Springboard injunction granted to prevent damaging misuse of company confidential information


20th September 2018

In a judgment dated 17 September 2018 (Seatreiver International Holdings Limited (Claimant/Applicant) v Andrew Daly, AMTD Consultants Limited (Defendants) and Sun-Bay ApS, Jupiter Light ApS, and Henrik Bo-Stieler (Respondents) ([2018] EWHC 2424 (Ch)), the High Court has granted a 12 month springboard injunction against the respondents (who were also intended additional defendants) restraining the respondents from soliciting, contracting with or dealing with defined restricted persons in relation to defined restricted products.

Background

A springboard injunction is designed to prevent a person who has obtained confidential information from using it as a ‘springboard‘ for activities detrimental to the person to whom the confidential information belongs.

The claimants (the claimant, together with proposed additional claimants) and the corporate respondents are major competitors in the illuminated party balloon business and the application for interim injunctive relief related to an existing claim against Mr Daly, the claimant’s former global sales director, alleging breach of contractual post termination restraints and misuse of confidential information. As a result of disclosure given by Mr Daly over the period from late March to late May 2018 it was discovered that Mr Daly had been in contact with the respondents in April, May and early June 2017 offering to provide them with confidential information relating to the claimants and to act as their consultant in undertaking business competitive with the claimants.

The respondents consented to being joined into the proceedings and did not object to interim injunctive relief being ordered against them (in relation to not making use of and delivering up any confidential information which the respondents have), but did object to the springboard injunction.

The court’s decision

In reaching its decision, the court took into account the strength of the evidence and the merits of the parties’ cases. The court found that it could not be disputed that various documentation uploaded by Mr Daly to Dropbox, and made available to the respondents, was confidential information belonging to the claimants (which included product, pricing, company financial and customer information). However, the fundamental issue between the parties was whether or not there was credible evidence that the respondents had used, or intended to use, the confidential information to attack the claimants’ business. In that regard, the court stated that:

…there is no evidence of any approaches to the claimants’ customers, whether direct retailers or distributors, in 2017 let alone any evidence of the claimants having lost business or failed to secure orders from existing customers…If the respondents had intended to use the claimants’ confidential information to mount an aggressive attack on the claimants’ customers by undercutting price one might have expected that this would have come to the attention of the claimants one way or another well before this application was issued, yet there is no evidence to this effect.
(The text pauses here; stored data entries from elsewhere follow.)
-- ==== Sys2Proof/Laws/Step.lean ====
section
/-! SUPPORT. What a core turn, a host turn and a step can answer. -/

namespace Sys2Proof.Machine

section Core

variable {s t : State}

/-- Everything a core turn can do: nothing, terminate, fault on an illegal word, or run the decoded
instruction. -/
theorem coreStep_next (h : coreStep s = .next t) :
    ((s.rst = true ∨ s.status ≠ .run) ∧ t = s) ∨
    (s.rst = false ∧ s.status = .run ∧
      ((s.progLen.toNat ≤ s.ip.toNat ∧ t = finish s) ∨
       (s.ip.toNat < s.progLen.toNat ∧ s.ip.toNat < s.cfg.romDepth ∧
         ((∃ why, decode (fetchWord s) = .illegal why ∧ t = raiseFault .illegalInstruction s) ∨
          (∃ i, decode (fetchWord s) = .instr i ∧ exec i s = .next t))))) := by
  unfold coreStep at h
  split at h
  · exact .inl ⟨.inl ‹_›, (Host.Outcome.next.inj h).symm⟩
  · rename_i hr
    have hr : s.rst = false := by simpa using hr
    split at h <;> rename_i hs
    · refine .inr ⟨hr, hs, ?_⟩
      unfold runningStep at h
      split at h <;> rename_i hp
      · exact .inl ⟨hp, (Host.Outcome.next.inj h).symm⟩
      · refine .inr ⟨by omega, ?_⟩
        unfold fetchAndExec at h
        split at h <;> rename_i hd
        · refine ⟨hd, ?_⟩
          split at h <;> rename_i hw
          · exact .inr ⟨_, hw, h⟩
          · exact .inl ⟨_, hw, (Host.Outcome.next.inj h).symm⟩
        · cases h
    · exact .inl ⟨.inr (by simp [hs]), (Host.Outcome.next.inj h).symm⟩
    · exact .inl ⟨.inr (by simp [hs]), (Host.Outcome.next.inj h).symm⟩

/-- A running core past the end of the program terminates. -/
theorem coreStep_finish (hr : s.rst = false) (hs : s.status = .run)
    (hp : s.progLen.toNat ≤ s.ip.toNat) : coreStep s = .next (finish s) := by
  simp [coreStep, runningStep, hr, hs, hp]

/-- A running core runs the instruction that the word at `IP` decodes to. -/
theorem coreStep_exec {i : Instr} (hr : s.rst = false) (hs : s.status = .run)
    (hp : s.ip.toNat < s.progLen.toNat) (hd : s.ip.toNat < s.cfg.romDepth)
    (hw : decode (fetchWord s) = .instr i) : coreStep s = exec i s := by
  simp [coreStep, runningStep, fetchAndExec, hr, hs, hp, hd, hw]

/-- A running core faults on an illegal word. -/
theorem coreStep_illegal {why : IllegalWord} (hr : s.rst = false) (hs : s.status = .run)
    (hp : s.ip.toNat < s.progLen.toNat) (hd : s.ip.toNat < s.cfg.romDepth)
    (hw : decode (fetchWord s) = .illegal why) :
    coreStep s = .next (raiseFault .illegalInstruction s) := by
  simp [coreStep, runningStep, fetchAndExec, hr, hs, hp, hd, hw]

/-- Without a core step, a core turn changes nothing. -/
theorem coreStep_idle (h : s.rst = true ∨ s.status ≠ .run) : coreStep s = .next s := by
  rcases h with h | h
  · simp [coreStep, h]
  · cases hs : s.status <;> simp_all [coreStep]

end Core

section Turns

variable {s t : State}

theorem hostStep_next {m : HostMove} :
    hostStep m s = .next t ↔ moveEnabled m s = true ∧ moveEffect m s = t := by
  unfold hostStep; split <;> simp_all

theorem step_of_core (h : s.nextIsCore = true) : step s = coreStep s.afterTurn := by
  unfold State.nextIsCore at h
  unfold step State.afterTurn
  split <;> simp_all [setSchedule]
  rename_i e
  rw [← e]

theorem step_of_host {m : HostMove} {rest : List Turn} (h : s.schedule = .host m :: rest) :
    step s = hostStep m s.afterTurn := by
  simp [step, State.afterTurn, h]

/-- A step is the core's turn or a host move that is enabled. -/
theorem step_next (h : step s = .next t) :
    (s.nextIsCore = true ∧ coreStep s.afterTurn = .next t) ∨
    (∃ m rest, s.schedule = .host m :: rest ∧ moveEnabled m s.afterTurn = true ∧
      moveEffect m s.afterTurn = t) := by
  cases hs : s.schedule with
  | nil =>
    have hc : s.nextIsCore = true := by simp [State.nextIsCore, hs]
    exact .inl ⟨hc, step_of_core hc ▸ h⟩
  | cons a rest =>
    cases a with
    | core =>
      have hc : s.nextIsCore = true := by simp [State.nextIsCore, hs]
      exact .inl ⟨hc, step_of_core hc ▸ h⟩
    | host m => exact .inr ⟨m, rest, rfl, hostStep_next.1 (step_of_host hs ▸ h)⟩

/-- A run of no step ends where it begins. -/
theorem run_zero_next : Host.Core.run core 0 s = .next t ↔ s = t :=
  ⟨fun h => Host.Outcome.next.inj h, fun h => congrArg _ h⟩

/-- A run of one step more begins with that step. -/
theorem run_succ (k : Nat) (h : step s = .next t) :
    Host.Core.run core (k + 1) s = Host.Core.run core k t := by
  simp [Host.Core.run, core, h]

/-- A run of `a + b` steps is one of `b` steps from where the first `a` lead. -/
theorem run_add (a b : Nat) (h : Host.Core.run core a s = .next t) :
    Host.Core.run core (a + b) s = Host.Core.run core b t := by
  induction a generalizing s with
  | zero => rw [Nat.zero_add]; exact congrArg _ (Host.Outcome.next.inj h)
  | succ a ih =>
    rw [Nat.add_right_comm]
    simp only [Host.Core.run] at h ⊢
    cases hs : core.step s with
    | next u => rw [hs] at h; exact ih h
    | fault r => rw [hs] at h; cases h
    | refused r => rw [hs] at h; cases h

end Turns

/-! ### Runs without RESET, and what they count -/

section Counts

variable {s t : State}

/-- Every turn is taken off the schedule. -/
theorem step_schedule (h : step s = .next t) : t.schedule = s.schedule.tail := by
  rcases step_next h with ⟨-, h⟩ | ⟨m, rest, hs, -, rfl⟩
  · rcases coreStep_next h with ⟨-, rfl⟩ | ⟨-, -, ⟨-, rfl⟩ | ⟨-, -, ⟨-, -, rfl⟩ | ⟨i, -, he⟩⟩⟩
    · rfl
    · rfl
    · rfl
    · cases exec_effect he <;> rfl
  · cases m <;> simp only [moveEffect, romPort, progLenPort] <;> (try split) <;> rfl

/-- A stretch without RESET begins with a turn that is none, and goes on without one. -/
theorem noResetWithin_succ {k : Nat} (hn : s.noResetWithin (k + 1)) (h : step s = .next t) :
    s.nextIsReset = false ∧ t.noResetWithin k := by
  unfold State.noResetWithin at *
  rw [step_schedule h]
  unfold State.nextIsReset
  cases hs : s.schedule with
  | nil => simp
  | cons a rest =>
    rw [hs, List.take_succ_cons] at hn
    refine ⟨?_, fun turn ht => hn turn (.tail _ ht)⟩
    split
    · next e =>
      injection e with e _
      exact absurd e (hn a (.head _))
    · rfl

/-- Whether the next turn is a core step does not depend on what follows it. -/
theorem isCoreStep_iff : isCoreStep s = true ↔ s.nextIsCore = true ∧ s.rst = false ∧
    s.status = .run ∧ holds s = false := by
  simp only [isCoreStep, coreEnabled, Bool.and_eq_true, Bool.not_eq_true', beq_iff_eq]
  constructor
  · rintro ⟨a, ⟨b, c⟩, d⟩; exact ⟨a, b, c, d⟩
  · rintro ⟨a, b, c, d⟩; exact ⟨a, ⟨b, c⟩, d⟩

/-- A core turn holds in the state it finds exactly when the state before it does. -/
@[simp] theorem holds_afterTurn : holds s.afterTurn = holds s := rfl

@[simp] theorem coreSteps_zero : coreSteps 0 s = 0 := rfl

@[simp] theorem completedOpcodes_zero : completedOpcodes 0 s = [] := rfl

theorem coreSteps_succ (k : Nat) (h : step s = .next t) :
    coreSteps (k + 1) s = (if isCoreStep s then 1 else 0) + coreSteps k t := by
  simp [coreSteps, h]

theorem completedOpcodes_succ (k : Nat) (h : step s = .next t) :
    completedOpcodes (k + 1) s = (completedOpcode s).toList ++ completedOpcodes k t := by
  simp [completedOpcodes, h]

end Counts

/-! ### The invariant does not depend on the schedule -/

theorem State.Inv.setSchedule {s : State} (h : s.Inv) (ts : List Turn) :
    (Machine.setSchedule ts s).Inv where
  config := h.config
  cursor := h.cursor
  tapeWf := h.tapeWf
  tapeRange := h.tapeRange
  romWf := h.romWf
  romRange := h.romRange
  progLen := h.progLen
  cause := h.cause
  faultIp := h.faultIp
  noFaultIp := h.noFaultIp
  doneIp := h.doneIp
  faultInProgram := h.faultInProgram
  outData := h.outData
  atReset := fun hr =>
    let r := h.atReset hr
    { status := r.status, ip := r.ip, cursor := r.cursor, tape := r.tape, inValid := r.inValid,
      inEof := r.inEof, outStream := r.outStream, inConsumed := r.inConsumed }

end Sys2Proof.Machine
end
Despite the court’s conclusion that there was very little hard cogent evidence of actual misuse of the claimants’ confidential information, and noting that the court must always be cautious before granting a springboard injunction in the absence of such evidence, the court was satisfied that the claimants had made out the case for the grant of a springboard injunction lasting for 12 months in respect of eight restricted persons (not all of the 36 restricted persons in respect of whom the injunction was sought by the claimants).

In particular, and taking into account the key principles on springboard injunctions set out in QBE Management Services (UK) Ltd v Dymoke [2012] EWHC 80 and Vestergarard Frandsen A/S v Bestnet Europe Ltd [2009] EWHC 1456 (Ch), the court found that any misuse of the claimants’ confidential information by the respondents would give the respondents a clear and unfair competitive advantage, and that lesser injunctive relief would not provide sufficient protection for the claimants against the risk of the respondents using the confidential information to seek and obtain business from the claimants’ existing customers. Further, the court concluded that damages would not be an adequate remedy in the event of the claimants’ loss of business as a result of the respondents’ misuse of the claimants’ confidential information.

Comment

It is interesting, and perhaps surprising, to note that in circumstances where the court granted a springboard injunction, despite finding there was very little hard cogent evidence of actual misuse of the claimants’ confidential information, the claimants failed to obtain an order for disclosure from the respondents – the court did not think it was in the interests of justice for the respondents to be required to carry out a process similar to an electronic disclosure exercise in advance of the electronic disclosure that would take place during the course of the proceedings, and it was therefore neither necessary nor proportionate to order that an independent information technology expert image and search the respondents’ electronic devices, storage facilities or emails accounts for the claimants’ confidential information.